She was panting, and she made herself relax and take deep, slow breaths. I’m back in 2015, she told herself. I’m Madeline Alice Madden, and I’m at Caveat.
With the doorknob to brace herself on, she managed to get to her feet, and she limped back to her room to call her client and cancel their astrological appointment for today.
THE ONLY PATCH OF pavement Scott trusted to foot the aluminum ladder on was around back, west of his and Madeline’s rooms.
He slung the leather tool bag over his shoulder and started climbing carefully; when fully extended, the ladder had a tendency to flex, momentarily lifting its top rails from the roof edge above, and so he moved slowly. Aunt Amity is lucky she didn’t fall off this damn thing and break her neck, he thought.
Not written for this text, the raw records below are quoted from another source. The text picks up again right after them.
-- ==== Sys2Proof/Machine/Codeword.lean ====
section
/-! DEFINITION. Codewords (chapter 7) and stripe parity (chapter 8): CRC-32C, the scrambler, tile metadata, and
the arithmetic that rebuilds a member. -/

namespace Sys2Proof.Machine

/-! ## CRC-32C (Table 00-4) -/

/-- One bit of the reflected CRC-32C register. -/
def crcBit (c : Word) : Word := if c.getLsbD 0 then (c >>> 1) ^^^ 0x82F63B78 else c >>> 1

/-- One byte of CRC-32C. -/
def crcByte (c : Word) (b : Byte) : Word :=
  (List.range 8).foldl (fun c _ => crcBit c) (c ^^^ b.setWidth 32)

/-- The CRC register after some bytes. -/
def crcReg (c : Word) (bs : List Byte) : Word := bs.foldl crcByte c

/-- CRC-32C of some bytes: initial value and final XOR all ones, reflected. -/
def crc32c (bs : List Byte) : Word := crcReg 0xFFFFFFFF bs ^^^ 0xFFFFFFFF

/-- The CRC-8 of a CA frame: x^8 + x^2 + x + 1, initial 0xFF, no reflection (R141). -/
def crc8 (bs : List Byte) : Byte :=
  bs.foldl (fun c b => (List.range 8).foldl
    (fun (c : Byte) _ => if c.getLsbD 7 then (c <<< 1) ^^^ 0x07 else c <<< 1) (c ^^^ b)) 0xFF

/-- The CRC-16 of a parameter page: x^16 + x^15 + x^2 + 1, initial 0x4F4E, no reflection (PRESUMED, log entry 121). -/
def crc16 (bs : List Byte) : BitVec 16 :=
  bs.foldl (fun (c : BitVec 16) b => (List.range 8).foldl
    (fun (c : BitVec 16) _ => if c.getLsbD 15 then (c <<< 1) ^^^ 0x8005 else c <<< 1) (c ^^^ ((b.setWidth 16 : BitVec 16) <<< 8))) 0x4F4E

/-- The bytes of a number, least significant first. -/
def numBytes (n v : Nat) : List Byte := (List.range n).map fun i => BitVec.ofNat 8 (v >>> (8 * i))

/-- A little-endian number of some bytes. -/
def bytesNum (bs : List Byte) : Nat := bs.foldr (fun b a => b.toNat + 256 * a) 0

/-! ## Scrambler (R246, R247) -/

/-- One bit of the scrambler: the output and the next state. -/
def scrBit (s : BitVec 31) : Bool × BitVec 31 :=
  let o := s.getLsbD 30 ^^ s.getLsbD 27
  (o, (s <<< 1) ||| BitVec.ofNat 31 o.toNat)

/-- `n` bits of the scrambler into a byte, bit 0 first. -/
def scrByte : Nat → Nat → Byte → BitVec 31 → Byte × BitVec 31
  | 0, _, b, s => (b, s)
  | n + 1, i, b, s => scrByte n (i + 1) (b ||| (BitVec.ofNat 8 (scrBit s).1.toNat <<< i)) (scrBit s).2

/-- Bytes XORed with the scrambler's sequence. -/
def scrXor : List Byte → BitVec 31 → List Byte
  | [], _ => []
  | b :: r, s => (b ^^^ (scrByte 8 0 0 s).1) :: scrXor r (scrByte 8 0 0 s).2

/-- The seed of codeword `k` of a page (R247). -/
def scrSeed (s : State) (p : Page) (k : Nat) : BitVec 31 :=
  let row := rowAddr (s.profile p.lun) (lunL p.lun) p.block p.page
  let x := (crc32c (numBytes 1 (lunCh p.lun) ++ numBytes 1 (lunTgt p.lun) ++ numBytes 3 row
    ++ numBytes 1 k ++ numBytes 1 p.slc.toNat ++ [0xA5])).setWidth 31
  if x = 0 then 0x12345678 else x

/-- A codeword scrambled or descrambled, which are one operation (R246). -/
def scramble (s : State) (p : Page) (k : Nat) (bs : List Byte) : List Byte := scrXor bs (scrSeed s p k)

/-- Zero bits of some bytes (R251). -/
def zeroBits (bs : List Byte) : Nat :=
  bs.foldl (fun n b => n + ((List.range 8).filter fun i => !b.getLsbD i).length) 0

/-- Bit positions where two byte strings differ: the corrected-bit count (R250). -/
def diffBits (a b : List Byte) : Nat :=
  (a.zip b).foldl (fun n x => n + ((List.range 8).filter fun i => (x.1 ^^^ x.2).getLsbD i).length) 0

/-- The corrected-bit-count byte (Table 07-5). -/
def cbcByte (n : Nat) : Nat := if 252 ≤ n then 0xFC else n

/-! ## Tile metadata (Table 07-3) -/

/-- KINDs of a codeword. -/
def kData : Nat := 0
def kP : Nat := 1
def kQ : Nat := 2
def kJournal : Nat := 3

/-- Metadata bytes 0x00 to 0x17. -/
def metaHead (lta hid kind seq stripe spos keyidx : Nat) : List Byte :=
  numBytes 6 lta ++ numBytes 2 (hid % 2 ^ 14 + kind * 2 ^ 14) ++ numBytes 8 seq ++ numBytes 5 stripe
    ++ numBytes 1 spos ++ numBytes 2 keyidx

/-- Metadata bytes 0x00 to 0x1F, with the tile CRC over the plaintext and the head (R245). -/
def metaBytes (head plain : List Byte) : List Byte :=
  head ++ numBytes 4 (crc32c (plain ++ head)).toNat ++ numBytes 4 0

/-- The fields of metadata as a decode returns it. -/
structure Meta where
  lta : Nat
  hid : Nat
  kind : Nat
  seq : Nat
  stripe : Nat
  spos : Nat
  keyidx : Nat
  tcrc : Nat
  deriving DecidableEq, Repr

/-- The metadata of a decoded codeword, from byte 0x1000 on. -/
def readMeta (cw : List Byte) : Meta :=
  let m := cw.drop 4096
  let f (o n : Nat) : Nat := bytesNum ((m.drop o).take n)
  ⟨f 0 6, f 6 2 % 2 ^ 14, f 6 2 / 2 ^ 14, f 8 8, f 0x10 5, f 0x15 1 % 32, f 0x16 2, f 0x18 4⟩

/-- The member's row address in STRIPE (R288). -/
def stripeNo (set group step : Nat) : Nat := set * 2 ^ 32 + group * 2 ^ 14 + step

/-! ## GF(2^8) and parity (R292, R294) -/

/-- A product by g = 2, reduced by 0x11D. -/
def gfDouble (x : Byte) : Byte := if x.getLsbD 7 then (x <<< 1) ^^^ 0x1D else x <<< 1

/-- A product by g^n. -/
def gfPow (n : Nat) (x : Byte) : Byte := (List.range n).foldl (fun x _ => gfDouble x) x

/-- The product of two elements. -/
def gfMul (a b : Byte) : Byte :=
  (List.range 8).foldl (fun r i => if a.getLsbD i then r ^^^ gfPow i b else r) 0

/-- The inverse, as the 254th power. -/
def gfInv (a : Byte) : Byte := (List.range 253).foldl (fun r _ => gfMul r a) a

/-- The XOR of two byte strings. -/
def xorBytes (a b : List Byte) : List Byte := (a.zip b).map fun x => x.1 ^^^ x.2

/-- 4,128 zero bytes: what parity covers of a member that is not there. -/
def zeroPar : List Byte := List.replicate 4128 0

/-- P of data members given by position (R292) (DEDUCED, log entry 27). -/
def parP (l : List (Nat × List Byte)) : List Byte := l.foldl (fun a x => xorBytes a x.2) zeroPar

/-- Q of data members given by position (R292). -/
def parQ (l : List (Nat × List Byte)) : List Byte :=
  l.foldl (fun a x => xorBytes a (x.2.map (gfPow x.1))) zeroPar

/-- A member rebuilt from the members that are present, by position, 16 being P and 17 Q (R294); none where
they do not suffice. -/
def rebuild (x : Nat) (have_ : Tab (List Byte)) : Option (List Byte) :=
  let ds := have_.filter fun e => decide (e.1 < 16 ∧ e.1 ≠ x)
  let p := Tab.find 16 have_
  let q := Tab.find 17 have_
  if x < 16 then
    match p, q with
    | some p, some q =>
      if ds.length = 15 then some (xorBytes p (parP ds))
      else if ds.length = 14 then
        match (List.range 16).find? fun y => y != x && (Tab.find y ds).isNone with
        | some y =>
          let pxy := xorBytes p (parP ds)
          let qxy := xorBytes q (parQ ds)
          let d := gfInv (gfPow x 1 ^^^ gfPow y 1)
          some ((xorBytes qxy (pxy.map (gfPow y))).map (gfMul d))
        | none => none
      else none
    | some p, none => if ds.length = 15 then some (xorBytes p (parP ds)) else none
    | none, some q =>
      if ds.length = 15 then some ((xorBytes q (parQ ds)).map (gfPow (255 - x))) else none
    | none, none => none
  else if ds.length = 16 then some (if x = 16 then parP ds else parQ ds)
  else if ds.length = 15 then
    match (List.range 16).find? fun y => (Tab.find y ds).isNone with
    | some y =>
      match (if x = 16 then q else p) with
      | some o =>
        let dy := if x = 16 then (xorBytes o (parQ ds)).map (gfPow (255 - y)) else xorBytes o (parP ds)
        some (if x = 16 then parP (ds ++ [(y, dy)]) else parQ (ds ++ [(y, dy)]))
      | none => none
    | none => none
  else none

/-! ## Encoding -/

/-- The probe bytes of a member, which after scrambling give the pattern of R258. `levels` is the level-owner map as a
list of the owners of levels 1, 2, … -/
def pageBit (levels : List Nat) (state p : Nat) : Bool :=
  ((levels.take state).filter (· == p)).length % 2 == 0

/-- The stored probe pattern of page type `p`: 256 cells, cell i in state i mod 2^cellBits (R258). -/
def probeStored (cellBits : Nat) (slc : Bool) (levels : List Nat) (p : Nat) : List Byte :=
  (List.range 32).map fun b =>
    (List.range 8).foldl (fun (x : Byte) i =>
      let c := 8 * b + i
      let bit := if slc then c % 2 == 0 else pageBit levels (c % 2 ^ cellBits) p
      x ||| (BitVec.ofNat 8 bit.toNat <<< i)) 0

/-- The owners of the levels of a die profile, from CRY_LVLMAP (R256, Table 07-13). -/
def levelOwners (s : State) (prof : Nat) : List Nat :=
  let n := 2 ^ ((Tab.get {} prof s.img.profiles : Profile).cellBits) - 1
  (List.range n).map fun k => (s.get Fld.cryLvlmapOwner prof >>> (2 * k)) % 4

/-- The ECC parity of an encoded codeword: the code's matrix is not in the spec (DESIGN CHOICE, log entry 6). -/
def eccBytes (info : List Byte) : List Byte := Config.ldpcParity info

/-- A data or journal member as it is stored on a page, scrambled (R243, R258). -/
def encodeMember (s : State) (p : Page) (k : Nat) (data hdr : List Byte) : List Byte :=
  let prof := s.get Fld.stkTgtcfgProfile (tgtIdx p.lun)
  let cb := (s.profile p.lun).cellBits
  let st := probeStored cb (p.slc || cb == 1) (levelOwners s prof) (if p.slc then 0 else p.page % max 1 cb)
  let probe := ((scramble s p k (List.replicate 4128 0 ++ st)).drop 4128).take 32
  let info := data ++ hdr ++ probe
  scramble s p k (info ++ eccBytes info)

/-- A parity member as it is stored: its 4,128 B of parity split over its data field and MPAR (R292). -/
def encodeParity (s : State) (p : Page) (k : Nat) (par hdr : List Byte) : List Byte :=
  let info := par.take 4096 ++ hdr ++ par.drop 4096
  scramble s p k (info ++ eccBytes info)

/-! ## Program steps (R214) -/

/-- Entries of a program-order table grouped into steps: an entry, and those after it while JOIN is set. -/
def groupSteps : List Nat → List (List Nat)
  | [] => []
  | e :: r =>
    match groupSteps r with
    | [] => [[e]]
    | g :: gs =>
      match g with
      | f :: _ => if f / 32768 % 2 = 1 then (e :: g) :: gs else [e] :: g :: gs
      | [] => [e] :: gs

/-- Page indexes of each program step of a block. -/
def stepsOf (p : Profile) (slc : Bool) : List (List Nat) :=
  if slc then (List.range p.wlPerBlk).map fun w => [w]
  else (groupSteps p.order).map fun g => g.map fun e => e % 4096 * p.cellBits + e / 4096 % 8

/-- The step that programs a page. -/
def stepOf (p : Profile) (slc : Bool) (page : Nat) : Nat :=
  if slc then page else ((stepsOf p slc).findIdx? fun g => g.contains page).getD 0

end Sys2Proof.Machine
end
Well—she did make it alive onto the roof, anyway.
The breeze from over the top of the hill was cold on his back, but he was sweating and promising himself that he would find a better way down from the roof—several rooms and a garage had been added onto the building over on the east side, and he hoped to be able to find a low roof he could simply drop from, onto soft dirt.
Suddenly the breeze at his back was warm, even hot, and he inadvertently shook the ladder as he whipped his head around—
—and then he just clung to the ladder and stared.
The view out across the garden was divided on a wobbly diagonal, and the upper section showed bright sunlight on trees and bushes greener and more luxuriant than they had been when he had carried the ladder over here, while in the lower section, which was higher on the left side, he saw flickering puddles and leaves shaking with rain in dim light.
The two views were separated by a slanted, blurry gray line, and as he watched, it thickened like a peculiarly undispersing fog erupting from a crack across the landscape; he gripped the ladder rails tightly as the gray expanded to fill his vision.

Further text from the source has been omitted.